The authors write, “The general slope for the [pedometer-plus-step-guidance] group was positive, averaging an increase of about 22 steps per week (P=0.27), whereas the slope was negative for the [pedometer-only] group, averaging a decline of about 37 steps per week (P=0.08).” This difference may be the result of a large increase in steps from baseline for the pedometer-only intervention group. The authors note, “The more gradual increase of the [pedometer-plus-step-guidance] group, guided by targets, may have led to greater adherence over time. It is also possible that the larger initial increase in the [pedometer-only] group led to higher levels of fatigue or symptoms that discouraged continued increases in activity.”
Additionally in their discussion, the authors note that they did not find clear evidence that incremental targets are more effective in increasing step counts than providing only a pedometer. They call for more research into how best to determine the most effective means of delivering the intervention and to identify individuals who may need the additional support or motivation of targets.

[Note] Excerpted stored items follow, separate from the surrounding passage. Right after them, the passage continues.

-- ==== Sys2Proof/Machine/Dram.lean ====
section
/-! DEFINITION. Memory channels (R310-R335, R340, R453, R466): training and the map, reads with their errors, writes,
scrub, refresh, self-refresh. A loss of a channel, and the reads that can declare one, are in Machine/Losses.lean. -/

namespace Sys2Proof.Machine

/-- Channel c. -/
def State.channel (s : State) (c : Nat) : Channel := s.dram.channels.getD c .reset

/-- Change channel c. -/
def State.setChannel (s : State) (c : Nat) (f : Channel → Channel) : State :=
  { s with dram := { s.dram with channels := modifyAt f c s.dram.channels } }

/-- Change power domain d. -/
def State.setDomain (s : State) (d : Nat) (f : Domain → Domain) : State :=
  { s with pow := { s.pow with domains := modifyAt f d s.pow.domains } }

/-- Power domain d. -/
def State.domain (s : State) (d : Nat) : Domain := s.pow.domains.getD d (.reset d)

/-! ### Training and the map -/

/-- The usable configurations of R311 as (density code, ranks, stack code). -/
def supportedModules : List (Nat × Nat × Nat) := [(1, 1, 0), (1, 2, 0), (2, 2, 0), (3, 2, 0), (2, 2, 1), (3, 2, 1)]

/-- Whether a module matches a row of R311. -/
def moduleSupported (m : Module) : Bool := supportedModules.contains (m.density, m.ranks, m.stack)

/-- Capacity in GiB (R311): twice the device density in Gb, times ranks and stack height. -/
def moduleGib (m : Module) : Nat := [0, 16, 24, 32].getD m.density 0 * 2 * m.ranks * (m.stack + 1)

/-- What one channel's training ends in (R311, R314). -/
def Channel.train (c : Channel) : Training → Channel
  | .absent => { c with state := 0, cause := 1, module := none }
  | .module m passes =>
    if !moduleSupported m then { c with state := 4, cause := 2, module := some m }
    else if passes = 0 then { c with state := 4, cause := 3, module := some m }
    else { c with state := 2, cause := 0, module := some m, rate := min passes m.topRate }

/-- In-service channels, ascending. -/
def trainedChannels (cs : List Channel) : List Nat := (List.range 8).filter fun i => (cs.getD i .reset).state == 2

/-- The channel of each index (R319, R332): every trained channel, or the even channel of each pair that trained whole. -/
def mapOf (mirrored : Bool) (cs : List Channel) : List Nat :=
  let t := trainedChannels cs
  if mirrored then (List.range 4).map (2 * ·) |>.filter fun e => t.contains e && t.contains (e + 1) else t

/-- The smallest capacity among the modules in the map, in bytes (R317). -/
def smallestModule (cs : List Channel) (members : List Nat) : Nat :=
  match members.map fun i => match (cs.getD i .reset).module with | some m => moduleGib m * 2 ^ 30 | none => 0 with
  | [] => 0
  | c :: rest => rest.foldl min c

/-- TOP (R317). -/
def topOf (mirrored : Bool) (cs : List Channel) : Nat :=
  let map := mapOf mirrored cs
  let members := if mirrored then map.flatMap fun e => [e, e + 1] else map
  let c := smallestModule cs members
  map.length * (c - c / 256)

/-- All channels have finished: rates level at the lowest reached, pairs with one trained module are EXCLUDED, the map
and TOP are built and every valid bit is clear (R314, R317, R323, R332). -/
def State.buildMap (s : State) : State :=
  let mirrored := s.dram.mirrored
  let cs := s.dram.channels
  let t := trainedChannels cs
  let low := t.foldl (fun r i => min r (cs.getD i .reset).rate) 4
  let map := mapOf mirrored cs
  let cs' := (List.range 8).map fun i =>
    let c := cs.getD i .reset
    let c := if c.state = 2 then { c with rate := low } else c
    if mirrored then
      if map.contains (i / 2 * 2) then { c with mirror := 1 }
      else if c.state = 2 then { c with state := 5, cause := 5 } else c
    else c
  let s := { s with dram := { s.dram with channels := cs', map := map } }
  (s.store .wipe).store (.setMap map.length (topOf mirrored cs))

/-- DRAM_TRAINING_COMPLETE (R314): channel c's training ends; the last one builds the map. -/
def execDramTrainingComplete (channel : Nat) (outcome : Training) (s : State) : Host.Outcome State Fault Refusal :=
  .next (s.whenLive fun s =>
    if s.boot.fwVerified && !s.boot.coldHold && decide (channel < 8) && !s.boot.trained.contains channel then
      let s := s.setChannel channel fun c => c.train outcome
      let s := { s with boot := { s.boot with trained := insertAsc channel s.boot.trained } }
      if s.boot.trained.length = 8 then s.buildMap else s
    else s)

/-! ### Self-refresh -/

/-- The member channels of the map (both of each pair in mirrored mode). -/
def Dram.members (d : Dram) : List Nat := if d.mirrored then d.map.flatMap fun e => [e, e + 1] else d.map

/-- Any access wakes every channel from self-refresh (R331, R466). -/
def State.wakeChannels (s : State) : State :=
  (List.range 8).foldl (fun s c =>
    if (s.channel c).state = 3 then
      (s.setChannel c fun ch => { ch with state := 2 }).setDomain (98 + c) fun d =>
        { d with state := 2, wakes := (d.wakes + 1) % 2 ^ 32 }
    else s) s

/-- Write bytes of device DRAM, an access that wakes the channels (R331). -/
def State.writeDram (s : State) (a : Nat) (bs : List Byte) : State := if bs.isEmpty then s else s.wakeChannels.write a bs

/-- The idle conditions of R466, but for their 10 ms (log 4): of the tasks dispatched only runs that neither tick nor update are left. -/
def State.memoryIdle (s : State) : Bool :=
  (s.dram.members.all fun c => natBit (s.domain (98 + c)).cfg.force 2)
    && (s.grid.engines.all fun e => e.state != 3 && e.state != 4)
    && (s.grid.runs.all fun r => !r.updating)
    && (s.q.engines.all fun c => c.state == 0 || c.state == 4)
    && (s.q.tasks.all fun t => t.phase == .waiting || s.grid.runs.any fun r => r.ref == t.ref)
    && s.mem.merge.isEmpty

/-- SELF_REFRESH_ENTRY (R466). -/
def execSelfRefreshEntry (s : State) : Host.Outcome State Fault Refusal :=
  .next (s.whenLive fun s =>
    if s.memoryIdle && !s.dram.map.isEmpty then
      s.dram.members.foldl (fun s c =>
        if (s.channel c).state = 2 then
          (s.setChannel c fun ch => { ch with state := 3 }).setDomain (98 + c) fun d => { d with state := 5 }
        else s) s
    else s)

/-- SELF_REFRESH_EXIT (R331). -/
def execSelfRefreshExit (s : State) : Host.Outcome State Fault Refusal := .next (s.whenLive State.wakeChannels)

/-! ### Errors of a read -/

/-- Count a correction toward its CORRECTED record: at most one record per SOURCE and structure in 10 ms, its COUNT the
corrections merged into it (R453). -/
def State.corrected (s : State) (source structure_ place : Nat) : State :=
  let now := s.cnt.stitch
  let old := s.host.correctedAt.find? fun r => r.1 == source && r.2.1 == structure_
  let others := s.host.correctedAt.filter fun r => !(r.1 == source && r.2.1 == structure_)
  let raise := fun (count : Nat) (s : State) =>
    { s with host := { s.host with correctedAt := (source, structure_, now, 0) :: others } }.event 1 1 source none
      (toBytesLE 1 structure_ ++ zeroBytes 7 ++ toBytesLE 8 place ++ toBytesLE 4 count)
  match old with
  | none => raise 1 s
  | some (_, _, last, acc) =>
    if now ≥ last + 1000000 then raise (acc + 1) s
    else { s with host := { s.host with correctedAt := (source, structure_, last, acc + 1) :: others } }

/-- The channel that reads unit u (R333): the even one of a pair, its partner where the even one is lost. -/
def State.servingChannel (s : State) (u : Nat) : Nat :=
  let c := s.dram.map.getD u 0
  if s.dram.mirrored && (s.channel c).state == 4 then c + 1 else c

/-- Whether unit u is a pair served by both its channels. -/
def State.pairWhole (s : State) (u : Nat) : Bool :=
  let c := s.dram.map.getD u 0
  s.dram.mirrored && (s.channel c).state != 4 && (s.channel (c + 1)).state != 4

/-- Where remapped lines keep their error mark: spare k of a channel stands as line 2^48 + k. -/
def spareLine (k : Nat) : Nat := 2 ^ 48 + k

/-- The place that now serves a line of a channel: its spare, or itself (R328). -/
def Channel.home (c : Channel) (line : Nat) : Nat :=
  match c.remap.find? fun r => r.1 == line with
  | some r => spareLine r.2
  | none => line

/-- A DRAM location of a channel (R320). -/
structure Location where
  subchannel : Nat
  group      : Nat
  bank       : Nat
  burst      : Nat
  chip       : Nat
  rank       : Nat
  row        : Nat
  deriving DecidableEq, Repr

/-- The location of a channel-local address on a module (R320): a 2H module takes a bit for the stack chip ID, a 2-rank module one for the
rank; bank group and bank are XORed with low row bits. -/
def location (m : Module) (la : Nat) : Location :=
  let chipBits := if m.stack = 1 then 1 else 0
  let rankBits := if m.ranks = 2 then 1 else 0
  let row := la / 2 ^ (19 + chipBits + rankBits)
  { subchannel := natBits la 6 1
    group := natBits la 7 3 ^^^ row % 8
    bank := natBits la 10 2 ^^^ row / 8 % 4
    burst := natBits la 12 7
    chip := natBits la 19 chipBits
    rank := natBits la (19 + chipBits) rankBits
    row := row }

/-- The location of a line on channel c. -/
def State.lineAt (s : State) (c line : Nat) : Location :=
  location ((s.channel c).module.getD { density := 0, ranks := 1, stack := 0, mfr := 0, topRate := 0 }) (localAddr s.mem.units (64 * line))

/-- The byte of DEVICE_MARK of a rank of a subchannel (R322). -/
def Location.key (l : Location) : Nat := 2 * l.subchannel + l.rank

/-- The marked device of a rank of a subchannel (R322). -/
def Channel.marked (c : Channel) (key : Nat) : Option Nat :=
  if natBit c.devMark (8 * key + 7) then some (natBits c.devMark (8 * key) 4) else none

/-- Whether RS(80,64) corrects a set of wrong symbols: up to 8 anywhere; with a device marked its symbols are erasures, and up to 4
others (R321, R322). Beyond that the code gives no guarantee: the model takes the line as found uncorrectable (log 78). -/
def corrects (marked : Option Nat) (wrong : List Nat) : Bool :=
  match marked with
  | none => decide (wrong.length ≤ 8)
  | some d => decide ((wrong.filter fun x => x / 8 != d).length ≤ 4)

/-- A correctable error has touched a device on a line: the 16th distinct line of a device position marks it, one device per rank and
subchannel (R322). -/
def State.noteDevice (s : State) (c line : Nat) (l : Location) (device : Nat) : State :=
  let s := s.setChannel c fun ch => { ch with sites := addNew (l.key, device, line) ch.sites }
  let ch := s.channel c
  if (ch.sites.filter fun x => x.1 == l.key && x.2.1 == device).length ≥ 16 ∧ (ch.marked l.key).isNone then
    let word := l.subchannel * 256 + l.rank * 16 + device
    let s := s.setChannel c fun ch => { ch with devMark := ch.devMark + (0x80 + device) * 2 ^ (8 * l.key) }
    (s.event 1 4 (sourceOf 2 c) none (toBytesLE 2 word)).logFault 6 (sourceOf 2 c) none word
  else s

/-- Send a line of channel c to its next free spare, if one is left (R328). -/
def Channel.spareOut (c : Channel) (line : Nat) : Channel :=
  if c.sparesUsed < 64 then
    { c with
      remap := (line, c.sparesUsed) :: c.remap.filter (fun r => r.1 != line)
      sparesUsed := c.sparesUsed + 1
      erred := c.erred.filter (· != c.home line) }
  else c

/-- A line shows a correctable error: the second time it goes to a spare, on both channels of a mirrored pair, each from its own table
(R328, R333). -/
def State.noteErred (s : State) (c line : Nat) : State :=
  let ch := s.channel c
  let home := ch.home line
  if ch.erred.contains home then
    if ch.sparesUsed < 64 then
      let la := localAddr s.mem.units (64 * line)
      let other := if c % 2 = 0 then c + 1 else c - 1
      let s := s.setChannel c fun ch => ch.spareOut line
      let s := if s.pairWhole (unitOf s.mem.units (64 * line)) then s.setChannel other fun ch => ch.spareOut line else s
      (s.event 1 5 (sourceOf 2 c) none (toBytesLE 1 2 ++ zeroBytes 7 ++ toBytesLE 8 la)).logFault 5 (sourceOf 2 c) none la
    else s
  else s.setChannel c fun ch => { ch with erred := ch.erred ++ [home] }

/-- A correctable error of a line: counted, recorded, its devices noted, its line remapped at the second (R322, R324, R328, R453,
R454). -/
def State.correctLine (s : State) (c line : Nat) (wrong : List Nat) : State :=
  let l := s.lineAt c line
  let s := (s.setChannel c fun ch => { ch with corr := (ch.corr + 1) % 2 ^ 64 }).corrected (sourceOf 2 c) 2
    (localAddr s.mem.units (64 * line))
  let s := (wrong.map (· / 8)).eraseDups.foldl (fun s d => s.noteDevice c line l d) s
  s.noteErred c line

/-- Channel c fails a line: its UNCORR rises and the moment counts toward R335. -/
def State.failLine (s : State) (c : Nat) : State :=
  s.setChannel c fun ch => { ch with uncorr := (ch.uncorr + 1) % 2 ^ 32, failures := (s.cnt.stitch :: ch.failures).take 4 }

/-- What a set of wrong symbols comes to on channel c. -/
def State.readable (s : State) (c line : Nat) (wrong : List Nat) : Bool :=
  corrects ((s.channel c).marked (s.lineAt c line).key) wrong

/-- One read of a line by channel c (R323-R326, R334, R453): a line never written returns zero without an access; a line stored as
poison is no new error; wrong symbols within the code are corrected; beyond it the partner's copy is read and written back, or
the line becomes poison. -/
def State.readLine (s : State) (c line : Nat) (error : LineError) : State :=
  let la := localAddr s.mem.units (64 * line)
  if !s.mem.valid.contains line || s.mem.linePoisoned line || error.here.isEmpty then s
  else if s.readable c line error.here then s.correctLine c line error.here
  else
    let other := if c % 2 = 0 then c + 1 else c - 1
    let paired := s.pairWhole (unitOf s.mem.units (64 * line))
    let s := s.failLine c
    if paired && s.readable other line error.partner then
      let s := if error.partner.isEmpty then s else s.correctLine other line error.partner
      (s.setChannel c fun ch => { ch with corr := (ch.corr + 1) % 2 ^ 64 }).corrected (sourceOf 2 c) 2 la
    else
      let s := if paired then s.failLine other else s
      ((s.store (.poison line)).event 1 3 (sourceOf 2 c) none (zeroBytes 8 ++ toBytesLE 8 c)).logFault 7 (sourceOf 2 c) none la

/-- Whether an address is DRAM of the map. -/
def State.inDram (s : State) (a : Nat) : Bool := decide (0 < s.mem.units) && decide (a < s.mem.top)

/-- DRAM_WRITE (R326). -/
def execDramWrite (addr : Nat) (data : List Byte) (s : State) : Host.Outcome State Fault Refusal :=
  .next (s.whenLive fun s =>
    if s.inDram addr && decide (addr + data.length ≤ s.mem.top) then s.wakeChannels.write addr data else s)

/-- MERGE_DRAIN_TIMEOUT (R326). -/
def execMergeDrainTimeout (channel line : Nat) (s : State) : Host.Outcome State Fault Refusal :=
  .next (s.whenLive fun s =>
    match s.mem.entry line with
    | some e =>
      let c := s.dram.map.getD e.unit 8
      if channel = c ∨ (s.dram.mirrored = true ∧ channel = c + 1) then s.store (.drain line) else s
    | none => s)

/-- The valid lines of a channel, ascending (R329). -/
def State.channelLines (s : State) (c : Nat) : List Nat :=
  s.mem.valid.filter fun line =>
    let e := s.dram.map.getD (unitOf s.mem.units (64 * line)) 8
    e == c || (s.dram.mirrored && e + 1 == c)

/-- REFRESH (R330): the bank is refreshed; nothing but the moment of an access changes. -/
def execRefresh (channel bank : Nat) (s : State) : Host.Outcome State Fault Refusal :=
  .next (s.whenLive fun s =>
    if (s.channel channel).state = 2 then s.setChannel channel fun ch => { ch with bank := bank } else s)

/-- MR4_POLL (R330): the refresh interval is 1.95 us while a device reports a high-temperature rate, 3.9 us otherwise. -/
def execMr4Poll (channel : Nat) (hot : Bool) (s : State) : Host.Outcome State Fault Refusal :=
  .next (s.whenLive fun s =>
    if (s.channel channel).state = 2 then s.setChannel channel fun ch => { ch with hot := hot } else s)

end Sys2Proof.Machine
end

Fatigue: Mean changes in PROMIS fatigue scores from baseline to Week 21 were -1.6, -3.2 and -4.8 for the control, pedometer-only and pedometer-plus-step-guidance groups, respectively. “Although overall changes in fatigue scores were not significantly different between groups, both intervention groups significantly decreased fatigue levels, … with over 50% reporting clinically important decreases in fatigue,” write the authors.
Secondary outcomes: Researchers also found that function, pain and self-reported disease activity also improved in both intervention groups. Depressive symptoms were assessed with the eight-item version of the Patient Health Questionnaire and significantly decreased in the intervention groups, confirming that physical activity has a positive effect on depression in RA patients.
Katz P, Margaretten M, Gregorich S, et al. Physical activity to reduce fatigue in rheumatoid arthritis: A randomized controlled trial. Arthritis Care Res (Hoboken). 2018 Jan;70(01):1–10.